For many applications you will want to add a printer. There are many types and the Model B can work with all except very old, slow printers such as the 10 characters per second Teletypes®.
Choosing a printer can be a difficult decision. A booklet from the Council for Educational Technology, 3 Devonshire Street, London, W1N 2BA called "USPEC 32B" provides much impartial guidance. A Daisy Wheel printer will produce high quality print at a relatively high price. On the other hand, a dot-matrix or ink-jet printer is a great deal cheaper and quite adequate for many jobs. The BBC computer can connect to RS232 serial printers or Centronics® type parallel printers.
The high quality colour monitor will enable you to see the finest detail produced by the computer's high resolution colour circuits.
The Teletext add-on unit enables the BBC computer to look at the BBC and ITV CEEFAX, and ORACLE pages in the normal way. In addition, with this unit you can receive and store, on cassette or disc, computer programs that are transmitted over the air free of charge (so called Telesoftware).

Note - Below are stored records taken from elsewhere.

-- ==== Sys2Proof/Laws/Frame.lean ====
section
/-! SUPPORT. Laws/Frame.lean: what the end of every command (`settle`) can change, and what the frame of a command answers.
The state that `after f` leaves agrees with `f`'s in everything settling does not touch. -/
namespace Sys2Proof
namespace Machine

/-! ### Settling -/

theorem SettledFrom.refl (s : State) : SettledFrom s s :=
  ⟨rfl, fun _ _ => rfl, rfl, fun _ _ _ _ => rfl, rfl, rfl, rfl⟩

theorem SettledFrom.trans {s t u : State} (h : SettledFrom s t) (k : SettledFrom t u) : SettledFrom s u :=
  ⟨by rw [k.rest, h.rest], fun r hr => (k.reg r hr).trans (h.reg r hr), by rw [k.talRest, h.talRest],
    fun g i hg hi => (k.ctr g i hg hi).trans (h.ctr g i hg hi),
    by rw [k.glbRest, h.glbRest], by rw [k.hltRest, h.hltRest], by rw [k.hifRest, h.hifRest]⟩

theorem EventOnly.settledFrom {s t : State} (h : EventOnly s t) : SettledFrom s t :=
  ⟨h.rest.trans (by rw [h.glb, h.hlt, h.hif, h.pending]), fun r hr => h.reg r (fun e => hr (by simp [e, settleRegs])),
    h.talRest, fun g i hg hi => h.ctr g i (by omega) (lt_of_lt_of_le hi (by decide)),
    by rw [h.glb], by rw [h.hlt], by rw [h.hif]⟩

theorem settledFrom_regs {s t : State} (e : t = { s with regs := t.regs, fresh := t.fresh }) (r : ∀ a, a ∉ settleRegs → rget t a = rget s a) :
    SettledFrom s t := by
  refine ⟨?_, r, ?_, ?_, ?_, ?_, ?_⟩
  · rw [e]
  case refine_3 => intro g i _ _; exact ctr_congr (by rw [e]) g i
  all_goals rw [e]

theorem settledFrom_forBits {a : Nat} (m : Nat) (s : State) (h : a ∈ settleRegs) : SettledFrom s (forBits a m s) :=
  settledFrom_regs (by rfl) (fun r hr => rget_forBits_ne m s (fun e => hr (e ▸ h)))

theorem vectorOf_lt (s : State) (n : Nat) : vectorOf s n < 128 := by
  unfold vectorOf bits; exact Nat.mod_lt _ (by decide)

theorem settledFrom_hif (s : State) (p q : List Nat) : SettledFrom s { s with hif := { s.hif with pba := p, sent := q } } :=
  ⟨rfl, fun _ _ => rfl, rfl, fun _ _ _ _ => rfl, rfl, rfl, rfl⟩

theorem settledFrom_sendMsg (v : Nat) (s : State) : SettledFrom s (sendMsg v s) := by
  unfold sendMsg
  split
  · exact settledFrom_hif s _ s.hif.sent
  · exact settledFrom_hif s s.hif.pba _

theorem settledFrom_signal {v : Nat} (s : State) (h : v < 128) : SettledFrom s (signal s v) := by
  unfold signal
  split
  · exact SettledFrom.refl s
  · refine (settledFrom_forBits _ s ?_).trans (settledFrom_sendMsg v _)
    have : v / 32 = 0 ∨ v / 32 = 1 ∨ v / 32 = 2 ∨ v / 32 = 3 := by omega
    rcases this with e | e | e | e <;> simp [e, settleRegs]

theorem settledFrom_signals (l : List Nat) (s : State) (h : ∀ v ∈ l, v < 128) : SettledFrom s (l.foldl signal s) := by
  induction l generalizing s with
  | nil => exact SettledFrom.refl s
  | cons v t ih =>
    rw [List.foldl_cons]
    exact (settledFrom_signal s (h v (by simp))).trans (ih _ (fun w hw => h w (by simp [hw])))

theorem vectorsUp_lt (s : State) : ∀ v ∈ vectorsUp s, v < 128 := by
  intro v hv
  obtain ⟨n, -, rfl⟩ := List.mem_map.1 hv
  exact vectorOf_lt s n

theorem settledFrom_deliver (s : State) : SettledFrom s (deliver s) := by
  unfold deliver
  split
  · exact settledFrom_signals _ s (vectorsUp_lt s)
  · exact SettledFrom.refl s

theorem settledFrom_shown (s : State) (m : Nat) : SettledFrom s { s with glb := { s.glb with shown := m } } :=
  ⟨rfl, fun _ _ => rfl, rfl, fun _ _ _ _ => rfl, rfl, rfl, rfl⟩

The Prestel add-on unit connects the BBC computer to a British Telecom telephone line. Once connected, you can use all the facilities of Prestel and, again, load computer programs supplied via Prestel. The transmission of computer programs in this way is known as Telesoftware. The Prestel unit contains an approved modem with which you can communicate with large computer systems world wide as well as with anyone else who has a BBC computer and Prestel unit. In this way you can send programs, or sales results or whatever, to anyone else in the world, at very low cost.

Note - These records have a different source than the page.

theorem same_forBits_hi (a v : Nat) (s : State) (h : LowFree a) : Same [.regs, .mid] s (forBits a v s) :=
  Same.freshRput (by decide) (same_rput_hi a _ _ h)
theorem same_capture_hi (a v : Nat) (s : State) (h : LowFree a) : Same [.regs, .mid] s (capture a v s) :=
  Same.freshRput (by decide) (same_rput_hi a _ _ h)
theorem same_forBits_top (a v : Nat) (s : State) (h : TopFree a) : Same [.regs] s (forBits a v s) :=
  Same.freshRput (by decide) (same_rput_top a _ _ h)
theorem same_capture_top (a v : Nat) (s : State) (h : TopFree a) : Same [.regs] s (capture a v s) :=
  Same.freshRput (by decide) (same_rput_top a _ _ h)
theorem same_forBits_lo (a v : Nat) (s : State) (h : a < 0x20000) : Same [.regs, .low] s (forBits a v s) :=
  Same.freshRput (by decide) (same_rput_lo a _ _ h)
theorem same_capture_lo (a v : Nat) (s : State) (h : a < 0x20000) : Same [.regs, .low] s (capture a v s) :=
  Same.freshRput (by decide) (same_rput_lo a _ _ h)
theorem same_setInt_hi (a i : Nat) (s : State) (h : LowFree a) : Same [.regs, .mid] s (setInt a i s) :=
  same_forBits_hi a _ s h
theorem same_setInt_top (a i : Nat) (s : State) (h : TopFree a) : Same [.regs] s (setInt a i s) :=
  same_forBits_top a _ s h
theorem same_setInt_lo (a i : Nat) (s : State) (h : a < 0x20000) : Same [.regs, .low] s (setInt a i s) :=
  same_forBits_lo a _ s h
theorem same_writeRw_hi (a v : Nat) (s : State) (h : LowFree a) : Same [.regs, .mid] s (writeRw a v s) :=
  same_rput_hi a _ s h
theorem same_writeRw_top (a v : Nat) (s : State) (h : TopFree a) : Same [.regs] s (writeRw a v s) :=
  same_rput_top a _ s h
theorem same_writeRw_lo (a v : Nat) (s : State) (h : a < 0x20000) : Same [.regs, .low] s (writeRw a v s) :=
  same_rput_lo a _ s h
theorem same_fput_hi (f : Fld) (v : Nat) (s : State) (h : LowFree f.addr) : Same [.regs, .mid] s (fput f v s) :=
  same_rput_hi f.addr _ s h
theorem same_fput_top (f : Fld) (v : Nat) (s : State) (h : TopFree f.addr) : Same [.regs] s (fput f v s) :=
  same_rput_top f.addr _ s h
theorem same_fput_lo (f : Fld) (v : Nat) (s : State) (h : f.addr < 0x20000) : Same [.regs, .low] s (fput f v s) :=
  same_rput_lo f.addr _ s h
theorem same_faddSat_hi (f : Fld) (n : Nat) (s : State) (h : LowFree f.addr) : Same [.regs, .mid] s (faddSat f n s) :=
  Same.freshRput (by decide) (same_fput_hi f _ _ h)
theorem same_fmax_hi (f : Fld) (n : Nat) (s : State) (h : LowFree f.addr) : Same [.regs, .mid] s (fmax f n s) :=
  Same.freshRput (by decide) (same_fput_hi f _ _ h)
theorem same_faddSat_top (f : Fld) (n : Nat) (s : State) (h : TopFree f.addr) : Same [.regs] s (faddSat f n s) :=
  Same.freshRput (by decide) (same_fput_top f _ _ h)
theorem same_fmax_top (f : Fld) (n : Nat) (s : State) (h : TopFree f.addr) : Same [.regs] s (fmax f n s) :=
  Same.freshRput (by decide) (same_fput_top f _ _ h)
theorem same_faddSat_lo (f : Fld) (n : Nat) (s : State) (h : f.addr < 0x20000) : Same [.regs, .low] s (faddSat f n s) :=
  Same.freshRput (by decide) (same_fput_lo f _ _ h)
theorem same_fmax_lo (f : Fld) (n : Nat) (s : State) (h : f.addr < 0x20000) : Same [.regs, .low] s (fmax f n s) :=
  Same.freshRput (by decide) (same_fput_lo f _ _ h)
theorem same_faddWrap_hi (f : Fld) (n : Nat) (s : State) (h : LowFree f.addr) : Same [.regs, .mid] s (faddWrap f n s) :=
  same_fput_hi f _ s h
theorem same_faddWrap_top (f : Fld) (n : Nat) (s : State) (h : TopFree f.addr) : Same [.regs] s (faddWrap f n s) :=
  same_fput_top f _ s h
theorem same_faddWrap_lo (f : Fld) (n : Nat) (s : State) (h : f.addr < 0x20000) : Same [.regs, .low] s (faddWrap f n s) :=
  same_fput_lo f _ s h
theorem same_latchInstant_lo (a x : Nat) (s : State) (h : a < 0x10000 + 0xFFF0) : Same [.regs, .low] s (latchInstant a x s) :=
  Same.comp (same_rput_lo _ _ _ (by omega)) (by decide) (Same.comp (same_rput_lo _ _ _ (by omega)) (by decide)
    (same_rput_lo _ _ s (by omega)))
theorem same_rput64_hi (a b v : Nat) (s : State) (h : LowFree a) (k : LowFree b) : Same [.regs, .mid] s (rput64 a b v s) :=
  Same.comp (same_rput_hi b _ _ k) (by decide) (same_rput_hi a _ s h)
theorem same_rput64_top (a b v : Nat) (s : State) (h : TopFree a) (k : TopFree b) : Same [.regs] s (rput64 a b v s) :=
  Same.comp (same_rput_top b _ _ k) (by decide) (same_rput_top a _ s h)
theorem same_rput64_lo (a b v : Nat) (s : State) (h : a < 0x20000) (k : b < 0x20000) : Same [.regs, .low] s (rput64 a b v s) :=
  Same.comp (same_rput_lo b _ _ k) (by decide) (same_rput_lo a _ s h)
theorem same_latchTime_hi (a t : Nat) (s : State) (h : 0x20000 ≤ a) : Same [.regs, .mid] s (latchTime a t s) :=
  (Same.comp (same_rput_hi _ _ _ (Or.inl (by omega))) (by decide)
    (Same.comp (same_rput_hi _ _ _ (Or.inl (by omega))) (by decide)
    (Same.comp (same_rput_hi _ _ _ (Or.inl (by omega))) (by decide) (same_rput_hi _ _ s (Or.inl h)))))
theorem same_latchInstant_hi (a x : Nat) (s : State) (h : 0x20000 ≤ a) : Same [.regs, .mid] s (latchInstant a x s) :=
  (Same.comp (same_rput_hi _ _ _ (Or.inl (by omega))) (by decide)
    (Same.comp (same_rput_hi _ _ _ (Or.inl (by omega))) (by decide) (same_rput_hi _ _ s (Or.inl h))))
theorem same_putWords_hi (a : Nat) (l : List Byte) (s : State) (h : 0x20000 ≤ a) : Same [.regs, .mid] s (putWords a l s) := by
  unfold putWords
  exact Same.foldl (fun _ _ h1 => Same.comp (same_rput_hi _ _ _ (Or.inl (by omega))) (by decide) h1) (Same.refl _ _)
theorem same_latchTime_top (a t : Nat) (s : State) (h : 0x80000 ≤ a) : Same [.regs] s (latchTime a t s) :=
  (Same.comp (same_rput_top _ _ _ (Or.inl (by omega))) (by decide)
    (Same.comp (same_rput_top _ _ _ (Or.inl (by omega))) (by decide)
    (Same.comp (same_rput_top _ _ _ (Or.inl (by omega))) (by decide) (same_rput_top _ _ s (Or.inl h)))))
theorem same_latchInstant_top (a x : Nat) (s : State) (h : 0x80000 ≤ a) : Same [.regs] s (latchInstant a x s) :=
  (Same.comp (same_rput_top _ _ _ (Or.inl (by omega))) (by decide)
    (Same.comp (same_rput_top _ _ _ (Or.inl (by omega))) (by decide) (same_rput_top _ _ s (Or.inl h))))
theorem same_putWords_top (a : Nat) (l : List Byte) (s : State) (h : 0x80000 ≤ a) : Same [.regs] s (putWords a l s) := by
  unfold putWords
  exact Same.foldl (fun _ _ h1 => Same.comp (same_rput_top _ _ _ (Or.inl (by omega))) (by decide) h1) (Same.refl _ _)

/-! ### Reading what is left alone -/

theorem Same.rget_low {T : List Part} {s t : State} {a : Nat} (h : Same T s t) (n : Part.low ∉ T)
    (ha : a < 0x20000 ∧ a ∉ followRegs) : rget t a = rget s a := by
  have e := congrFun (show lowOf t = lowOf s from h.part _ n) a
  unfold lowOf at e
  rwa [if_pos ha, if_pos ha] at e

theorem Same.fget_low {T : List Part} {s t : State} {f : Fld} (h : Same T s t) (n : Part.low ∉ T)
    (ha : f.addr < 0x20000 ∧ f.addr ∉ followRegs) : fget t f = fget s f := by
  unfold fget
  rw [h.rget_low n ha]

theorem Same.rget_mid {T : List Part} {s t : State} {a : Nat} (h : Same T s t) (n : Part.mid ∉ T)
    (ha : 0x20000 ≤ a ∧ a < 0x80000) : rget t a = rget s a := by
  have e := congrFun (show midOf t = midOf s from h.part _ n) a
  unfold midOf at e
  rwa [if_pos ha, if_pos ha] at e

theorem Same.fget_mid {T : List Part} {s t : State} {f : Fld} (h : Same T s t) (n : Part.mid ∉ T)
    (ha : 0x20000 ≤ f.addr ∧ f.addr < 0x80000) : fget t f = fget s f := by
  unfold fget
  rw [h.rget_mid n ha]

end Machine
end Sys2Proof
end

The 8 bit user input/output port on the Model B can connected to a wide range of external devices. These include: bit-pads which enable you to trace or sketch pictures on to the screen. These can be used when entering engineering drawings into the system. Robot arms for computer controlled movement, video disc units enable one of a million pictures to be rapidly retrieved, and fast analogue interfaces enable the computer to record fleeting events.
There is space inside the computer to add the voice synthesis unit. This gives the computer a vocabulary of over 100 words and further words can be built up or loaded in from cassettes or disc or ROM-pack. It is very easy to use this unit.
The ROM-pack interface can be added to enable the computer to use programs held in convenient cartridges. This makes it very easy to play games and to get a particular applications-program working.
The Econet option will allow you to connect over a hundred BBC computers together. A normal Econet system consists of several Model A or Model B systems with Econet interfaces connected to a printer via a printer-server computer and to a floppy disc via a file-server computer. The only additional costs are for cable, plugs and sockets and for the file-server software. This is an extremely cost-effective way of providing printer and floppy disc facilities for a group of users. Each user on the Econet can communicate with other users (unless barred by a supervisor), and there are many other facilities. For example, one user can request a copy of another user's screen.
The computer can be interfaced to larger and faster networks such as the Cambridge Ring, thus opening up possibilities for ultra fast local networks and true distributed processing.
The 1MHz bus connector is provided to enable users and other manufacturers to connect additional specialist hardware to the BBC computer. For example, a range of Eurocards and a racking system are available. The Eurocards include laboratory interfaces, additional parallel and serial interfaces, EPROM programmers and fast analogue to digital converters. The Prestel and Teletext units also connect to this "bus".
The Tube® is a connector and software interface which permits very high speed communication between the BBC computer and a second processor. The "second processor" is another computer system in its own right, but one that uses the BBC computer for all the time-consuming input/output operations.
The first "second processor" is a fast 6502 with 64K RAM. This should be able to run any program that a Model A/B can run but with increased speed and with more space available to the user. Of course only programs that adhere to the Tube®'s software discipline will run correctly.
Another second processor option is a Z80 with 64K of RAM. The software with this unit allows CP/M® programs to be run with more memory than a normal CP/M environment. In addition, the main user program is left free to do calculations, leaving the BBC computer to deal with graphics, printers, clock, floppy disc, etc.
A future second processor will be a 16 bit machine with 32 bit internal architecture. This processor, the National semiconductors 16032, can be used with up to 16 Megabytes of RAM.
As you will be aware, there is very considerable room for expansion in the future - an essential feature in view of the rapid changes in technology.